Opening remarks, as prepared, of Water Resources and Environment Subcommittee Chairman David Rouzer (R-NC) from today’s hearing entitled, “Stakeholder Perspectives on the Impacts of the Biden Administration’s Waters of the United States (WOTUS) Rule”:
For more than half a century, the Clean Water Act has functioned to improve the quality of our Nation’s rivers, lakes, and streams. We should be proud of what we have done and acknowledge its success in protecting waters all around the country.
However, sweeping legislation like the Clean Water Act – while certainly beneficial – can lead to bureaucratic overreach and regulatory headaches that often don’t make sense to regulated communities. Regulations of any type should be simple and easy to follow. They should carry out the intent of the law in a clear and transparent manner, making them easily enforced by their mere simplicity. There should be no subjectivity or wiggle room for any bureaucrat or bureaucrats to substitute their own biases.

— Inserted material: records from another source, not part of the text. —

-- ==== Sys2Proof/Laws/KeepsMotion.lean ====
section
/-! SUPPORT. What the operations keep: the profile engines, the cores, the control engines, the servo windows and the arms. Where P is closed under
the stores' writes, each operation that takes a state with P answers one with P. -/
set_option maxRecDepth 20000
namespace Sys2Proof.Machine

-- One theorem at a time: the stacks of many threads together exceed the memory the check allows.
set_option Elab.async false

theorem hoistRevert_keeps {P : State → Prop} (hP : Closed P) (s : State) (h : Half) (mask : ℕ) (id : ℕ) (k : ℕ) (x5 : ℕ) (hs : P s) :
    P (hoistRevert s h mask id k x5) := by
  induction x5 generalizing s h mask id k with
  | zero =>
    unfold hoistRevert
    repeat' first | with_reducible assumption
  | succ n0 ih =>
    unfold hoistRevert
    repeat' first
      | with_reducible assumption
      | (extract_lets +onlyGivenNames y; refine (fun (_ : P y) => ?_) ?_; (on_goal 1 => clear_value y); (on_goal 2 => subst y))
      | (extract_lets +onlyGivenNames y; clear_value y) | with_reducible apply ih
      | with_reducible apply State.setFld_keeps hP | with_reducible apply State.setArm_keeps hP
      | with_reducible apply keeps_ite

theorem cancelHoists_keeps {P : State → Prop} (hP : Closed P) (s : State) (h : Half) (j : ℕ) (x3 : ℕ) (hs : P s) :
    P (cancelHoists s h j x3) := by
  induction x3 generalizing s h j with
  | zero =>
    unfold cancelHoists
    repeat' first | with_reducible assumption
  | succ n0 ih =>
    unfold cancelHoists
    repeat' first
      | with_reducible assumption
      | (extract_lets +onlyGivenNames y; refine (fun (_ : P y) => ?_) ?_; (on_goal 1 => clear_value y); (on_goal 2 => subst y))
      | (extract_lets +onlyGivenNames y; clear_value y) | with_reducible apply ih
      | with_reducible apply State.setFld_keeps hP | with_reducible apply raiseEvt_keeps hP
      | with_reducible apply hoistRevert_keeps hP | with_reducible apply keeps_ite | split

theorem pathStop_keeps {P : State → Prop} (hP : Closed P) (s : State) (h : Half) (j : ℕ) (quick : Bool) (hs : P s) :
    P (pathStop s h j quick) := by
  unfold pathStop
  repeat' first
    | with_reducible assumption
    | (extract_lets +onlyGivenNames y; refine (fun (_ : P y) => ?_) ?_; (on_goal 1 => clear_value y); (on_goal 2 => subst y))
    | (extract_lets +onlyGivenNames y; clear_value y) | with_reducible apply State.setFld_keeps hP
    | with_reducible apply State.setArm_keeps hP | with_reducible apply cancelHoists_keeps hP
    | with_reducible apply keeps_ite

theorem endCommand_keeps {P : State → Prop} (hP : Closed P) (s : State) (h : Half) (k : ℕ) (code : ℕ) (hs : P s) :
    P (endCommand s h k code) := by
  unfold endCommand
  repeat' first
    | with_reducible assumption
    | (extract_lets +onlyGivenNames y; refine (fun (_ : P y) => ?_) ?_; (on_goal 1 => clear_value y); (on_goal 2 => subst y))
    | (extract_lets +onlyGivenNames y; clear_value y) | with_reducible apply State.setFld_keeps hP
    | with_reducible apply State.putFlag_keeps hP | with_reducible apply keeps_ite

theorem stopAxis_keeps {P : State → Prop} (hP : Closed P) (s : State) (h : Half) (k : ℕ) (quick : Bool) (hs : P s) :
    P (stopAxis s h k quick) := by
  unfold stopAxis
  repeat' first
    | with_reducible assumption
    | (extract_lets +onlyGivenNames y; refine (fun (_ : P y) => ?_) ?_; (on_goal 1 => clear_value y); (on_goal 2 => subst y))
    | (extract_lets +onlyGivenNames y; clear_value y) | with_reducible apply State.setFld_keeps hP
    | with_reducible apply State.setPrf_keeps hP | with_reducible apply endCommand_keeps hP

theorem flushQueue_keeps {P : State → Prop} (hP : Closed P) (s : State) (h : Half) (j : ℕ) (hs : P s) :
    P (flushQueue s h j) := by
  unfold flushQueue
  repeat' first | with_reducible assumption | with_reducible apply State.setFld_keeps hP

theorem jointStop_keeps {P : State → Prop} (hP : Closed P) (s : State) (h : Half) (j : ℕ) (quick : Bool) (hs : P s) :
    P (jointStop s h j quick) := by
  unfold jointStop
  repeat' first
    | with_reducible assumption
    | (extract_lets +onlyGivenNames y; refine (fun (_ : P y) => ?_) ?_; (on_goal 1 => clear_value y); (on_goal 2 => subst y))
    | (extract_lets +onlyGivenNames y; clear_value y) | with_reducible apply State.setFld_keeps hP
    | with_reducible apply State.setArm_keeps hP | with_reducible apply raiseEvt_keeps hP
    | with_reducible apply cancelHoists_keeps hP | with_reducible apply stopAxis_keeps hP
    | with_reducible apply flushQueue_keeps hP | (with_reducible apply keeps_foldl; intro _ _ _)
    | with_reducible apply keeps_ite

theorem takeLimits_keeps {P : State → Prop} (hP : Closed P) (s : State) (h : Half) (k : ℕ) (hs : P s) :
    P (takeLimits s h k).2.2 := by
  unfold takeLimits
  repeat' first
    | with_reducible assumption
    | (extract_lets +onlyGivenNames y; refine (fun (_ : P y) => ?_) ?_; (on_goal 1 => clear_value y); (on_goal 2 => subst y))
    | (extract_lets +onlyGivenNames y; refine (fun (fy1 : ∀ t, P t → P (y t)) => ?_) ?_; (on_goal 1 => clear_value y); (on_goal 2 => (subst y; intro t ht; beta_reduce)))
    | (extract_lets +onlyGivenNames y; refine (fun (fy2 : ∀ t r, P t → P (y t r)) => ?_) ?_; (on_goal 1 => clear_value y); (on_goal 2 => (subst y; intro t r ht; beta_reduce)))
    | (extract_lets +onlyGivenNames y; refine (fun (fy3 : ∀ t r q, P t → P (y t r q)) => ?_) ?_; (on_goal 1 => clear_value y); (on_goal 2 => (subst y; intro t r q ht; beta_reduce)))
    | (extract_lets +onlyGivenNames y; refine (fun (fy4 : ∀ t r q p, P t → P (y t r q p)) => ?_) ?_; (on_goal 1 => clear_value y); (on_goal 2 => (subst y; intro t r q p ht; beta_reduce)))
    | (extract_lets +onlyGivenNames y; clear_value y) | with_reducible apply fy1 | with_reducible apply fy2
    | with_reducible apply fy3 | with_reducible apply fy4 | with_reducible apply State.putFlag_keeps hP
    | with_reducible apply State.setPrf_keeps hP

theorem noDefer_keeps {P : State → Prop} (hP : Closed P) (s : State) (h : Half) (k : ℕ) (hs : P s) :
    P (noDefer s h k) := by
  unfold noDefer
  repeat' first
    | with_reducible assumption
    | (extract_lets +onlyGivenNames y; refine (fun (_ : P y) => ?_) ?_; (on_goal 1 => clear_value y); (on_goal 2 => subst y))
    | (extract_lets +onlyGivenNames y; clear_value y) | with_reducible apply State.putFlag_keeps hP
    | with_reducible apply State.setPrf_keeps hP

theorem atRest_keeps {P : State → Prop} (hP : Closed P) (s : State) (h : Half) (k : ℕ) (hs : P s) :
    P (atRest s h k) := by
  unfold atRest
  repeat' first
    | with_reducible assumption
    | (extract_lets +onlyGivenNames y; refine (fun (_ : P y) => ?_) ?_; (on_goal 1 => clear_value y); (on_goal 2 => subst y))
    | (extract_lets +onlyGivenNames y; clear_value y) | with_reducible apply State.setFld_keeps hP
    | with_reducible apply State.setFldS_keeps hP | with_reducible apply State.setPrf_keeps hP
    | with_reducible apply endCommand_keeps hP | with_reducible apply keeps_ite

theorem putSp_keeps {P : State → Prop} (hP : Closed P) (s : State) (h : Half) (k : ℕ) (y : SetPoint) (hs : P s) :
    P (putSp s h k y) := by
  unfold putSp
  repeat' first
    | with_reducible assumption
    | (extract_lets +onlyGivenNames y; refine (fun (_ : P y) => ?_) ?_; (on_goal 1 => clear_value y); (on_goal 2 => subst y))
    | (extract_lets +onlyGivenNames y; clear_value y) | with_reducible apply State.setFld_keeps hP
    | with_reducible apply State.setFldS_keeps hP | with_reducible apply State.setPrf_keeps hP

theorem followMeasured_keeps {P : State → Prop} (hP : Closed P) (s : State) (h : Half) (k : ℕ) (hs : P s) :
    P (followMeasured s h k) := by
  unfold followMeasured
  repeat' first
    | with_reducible assumption
    | (extract_lets +onlyGivenNames y; refine (fun (_ : P y) => ?_) ?_; (on_goal 1 => clear_value y); (on_goal 2 => subst y))
    | (extract_lets +onlyGivenNames y; clear_value y) | with_reducible apply putSp_keeps hP

theorem softStop_keeps {P : State → Prop} (hP : Closed P) (s : State) (h : Half) (k : ℕ) (lim : ℤ) (hs : P s) :
    P (softStop s h k lim) := by
  induction k generalizing s h lim with
  | zero =>
    unfold softStop
    repeat' first
      | with_reducible assumption
      | (extract_lets +onlyGivenNames y; refine (fun (_ : P y) => ?_) ?_; (on_goal 1 => clear_value y); (on_goal 2 => subst y))
      | (extract_lets +onlyGivenNames y; clear_value y) | with_reducible apply State.setFld_keeps hP
      | with_reducible apply State.setPrf_keeps hP | with_reducible apply keeps_ite
  | succ n0 ih =>
    unfold softStop
    repeat' first
      | with_reducible assumption
      | (extract_lets +onlyGivenNames y; refine (fun (_ : P y) => ?_) ?_; (on_goal 1 => clear_value y); (on_goal 2 => subst y))
      | (extract_lets +onlyGivenNames y; clear_value y) | with_reducible apply ih
      | with_reducible apply State.setFld_keeps hP | with_reducible apply State.setPrf_keeps hP
      | with_reducible apply keeps_ite

theorem softOverrun_keeps {P : State → Prop} (hP : Closed P) (s : State) (h : Half) (k : ℕ) (hs : P s) :
    P (softOverrun s h k) := by
  unfold softOverrun
  repeat' first
    | with_reducible assumption
    | (extract_lets +onlyGivenNames y; refine (fun (_ : P y) => ?_) ?_; (on_goal 1 => clear_value y); (on_goal 2 => subst y))
    | (extract_lets +onlyGivenNames y; clear_value y) | with_reducible apply State.setFlag_keeps hP
    | with_reducible apply State.setPrf_keeps hP | with_reducible apply raiseEvt_keeps hP
    | with_reducible apply stopAxis_keeps hP | with_reducible apply keeps_ite

theorem moveToward_keeps {P : State → Prop} (hP : Closed P) (s : State) (h : Half) (k : ℕ) (g : Goal) (hs : P s) :
    P (moveToward s h k g) := by
  unfold moveToward
  repeat' first
    | with_reducible assumption
    | (extract_lets +onlyGivenNames y; refine (fun (_ : P y) => ?_) ?_; (on_goal 1 => clear_value y); (on_goal 2 => subst y))
    | (extract_lets +onlyGivenNames y; refine (fun (_ : P y.2.2) => ?_) ?_; (on_goal 1 => clear_value y); (on_goal 2 => subst y))
    | (extract_lets +onlyGivenNames y; refine (fun (_ : P y.2) => ?_) ?_; (on_goal 1 => clear_value y); (on_goal 2 => subst y))
    | (extract_lets +onlyGivenNames y; clear_value y) | with_reducible apply State.setPrf_keeps hP
    | with_reducible apply State.takeFree_keeps hP | with_reducible apply takeLimits_keeps hP
    | with_reducible apply putSp_keeps hP | with_reducible apply softStop_keeps hP
    | with_reducible apply softOverrun_keeps hP | split

theorem reportLag_keeps {P : State → Prop} (hP : Closed P) (s : State) (h : Half) (k : ℕ) (d0 : ℤ) (vd : ℤ) (path : Bool) (hs : P s) :
    P (reportLag s h k d0 vd path) := by
  unfold reportLag
  repeat' first
    | with_reducible assumption
    | (extract_lets +onlyGivenNames y; refine (fun (_ : P y) => ?_) ?_; (on_goal 1 => clear_value y); (on_goal 2 => subst y))
    | (extract_lets +onlyGivenNames y; clear_value y) | with_reducible apply State.setFldS_keeps hP
    | with_reducible apply State.setFlag_keeps hP | with_reducible apply State.putFlag_keeps hP
    | with_reducible apply State.flagIf_keeps hP | with_reducible apply State.setPrf_keeps hP
    | with_reducible apply raiseEvt_keeps hP | with_reducible apply raiseIf_keeps hP
    | with_reducible apply pathStop_keeps hP | with_reducible apply keeps_ite | split

theorem followDemand_keeps {P : State → Prop} (hP : Closed P) (s : State) (h : Half) (k : ℕ) (d : ℤ) (before : ℤ) (path : Bool) (hs : P s) :
    P (followDemand s h k d before path) := by
  unfold followDemand
  repeat' first
    | with_reducible assumption
    | (extract_lets +onlyGivenNames y; refine (fun (_ : P y) => ?_) ?_; (on_goal 1 => clear_value y); (on_goal 2 => subst y))
    | (extract_lets +onlyGivenNames y; clear_value y) | with_reducible apply State.setPrf_keeps hP
    | with_reducible apply moveToward_keeps hP | with_reducible apply reportLag_keeps hP

theorem engageRel_keeps {P : State → Prop} (hP : Closed P) (s : State) (h : Half) (k : ℕ) (u : PrfUnit) (m : ℤ) (before : ℤ) (hs : P s) :
    P (engageRel s h k u m before) := by
  unfold engageRel
  repeat' first
    | with_reducible assumption
    | (extract_lets +onlyGivenNames y; refine (fun (_ : P y) => ?_) ?_; (on_goal 1 => clear_value y); (on_goal 2 => subst y))
    | (extract_lets +onlyGivenNames y; clear_value y) | with_reducible apply State.setPrf_keeps hP
    | with_reducible apply moveToward_keeps hP | with_reducible apply reportLag_keeps hP

theorem applyRef_keeps {P : State → Prop} (hP : Closed P) (s : State) (h : Half) (k : ℕ) (homePos : ℤ) (pref : ℤ) (hs : P s) :
    P (applyRef s h k homePos pref) := by
  unfold applyRef
  repeat' first
    | with_reducible assumption
    | (extract_lets +onlyGivenNames y; refine (fun (_ : P y) => ?_) ?_; (on_goal 1 => clear_value y); (on_goal 2 => subst y))
    | (extract_lets +onlyGivenNames y; clear_value y) | with_reducible apply State.setFldS_keeps hP
    | with_reducible apply State.setPrf_keeps hP | with_reducible apply State.setCe_keeps hP

theorem putHoming_keeps {P : State → Prop} (hP : Closed P) (s : State) (h : Half) (k : ℕ) (hm : Homing) (hs : P s) :
    P (putHoming s h k hm) := by
  unfold putHoming
  repeat' first
    | with_reducible assumption
    | (extract_lets +onlyGivenNames y; refine (fun (_ : P y) => ?_) ?_; (on_goal 1 => clear_value y); (on_goal 2 => subst y))
    | (extract_lets +onlyGivenNames y; clear_value y) | with_reducible apply State.setFld_keeps hP
    | with_reducible apply State.setPrf_keeps hP

theorem dropHoming_keeps {P : State → Prop} (hP : Closed P) (s : State) (h : Half) (k : ℕ) (hs : P s) :
    P (dropHoming s h k) := by
  unfold dropHoming
  repeat' first
    | with_reducible assumption
    | (extract_lets +onlyGivenNames y; refine (fun (_ : P y) => ?_) ?_; (on_goal 1 => clear_value y); (on_goal 2 => subst y))
    | (extract_lets +onlyGivenNames y; clear_value y) | with_reducible apply State.setFld_keeps hP
    | with_reducible apply State.setPrf_keeps hP

theorem abortHoming_keeps {P : State → Prop} (hP : Closed P) (s : State) (h : Half) (k : ℕ) (code : ℕ) (hs : P s) :
    P (abortHoming s h k code) := by
  unfold abortHoming
  repeat' first
    | with_reducible assumption
    | (extract_lets +onlyGivenNames y; refine (fun (_ : P y) => ?_) ?_; (on_goal 1 => clear_value y); (on_goal 2 => subst y))
    | (extract_lets +onlyGivenNames y; clear_value y) | with_reducible apply State.setFlag_keeps hP
    | with_reducible apply State.putFlag_keeps hP | with_reducible apply raiseEvt_keeps hP
    | with_reducible apply endCommand_keeps hP | with_reducible apply dropHoming_keeps hP
    | with_reducible apply keeps_ite

theorem completeHoming_keeps {P : State → Prop} (hP : Closed P) (s : State) (h : Half) (k : ℕ) (hs : P s) :
    P (completeHoming s h k) := by
  unfold completeHoming
  repeat' first
    | with_reducible assumption
    | (extract_lets +onlyGivenNames y; refine (fun (_ : P y) => ?_) ?_; (on_goal 1 => clear_value y); (on_goal 2 => subst y))
    | (extract_lets +onlyGivenNames y; clear_value y) | with_reducible apply State.setFld_keeps hP
    | with_reducible apply State.setFlag_keeps hP | with_reducible apply endCommand_keeps hP
    | with_reducible apply stopAxis_keeps hP | with_reducible apply dropHoming_keeps hP
    | with_reducible apply keeps_ite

That’s not the case here, unfortunately. As I’ve said before, there’s no greater example of bureaucratic overreach under the Clean Water Act than with the regulatory nightmare of complying with and understanding the definition of a “water of the United States.” For the purposes of what the Clean Water Act covers, this definition is crucial. It is used for determining a number of applications under the law, including state and tribal water quality certification programs, pollutant discharge permits, and oil spill prevention and planning programs.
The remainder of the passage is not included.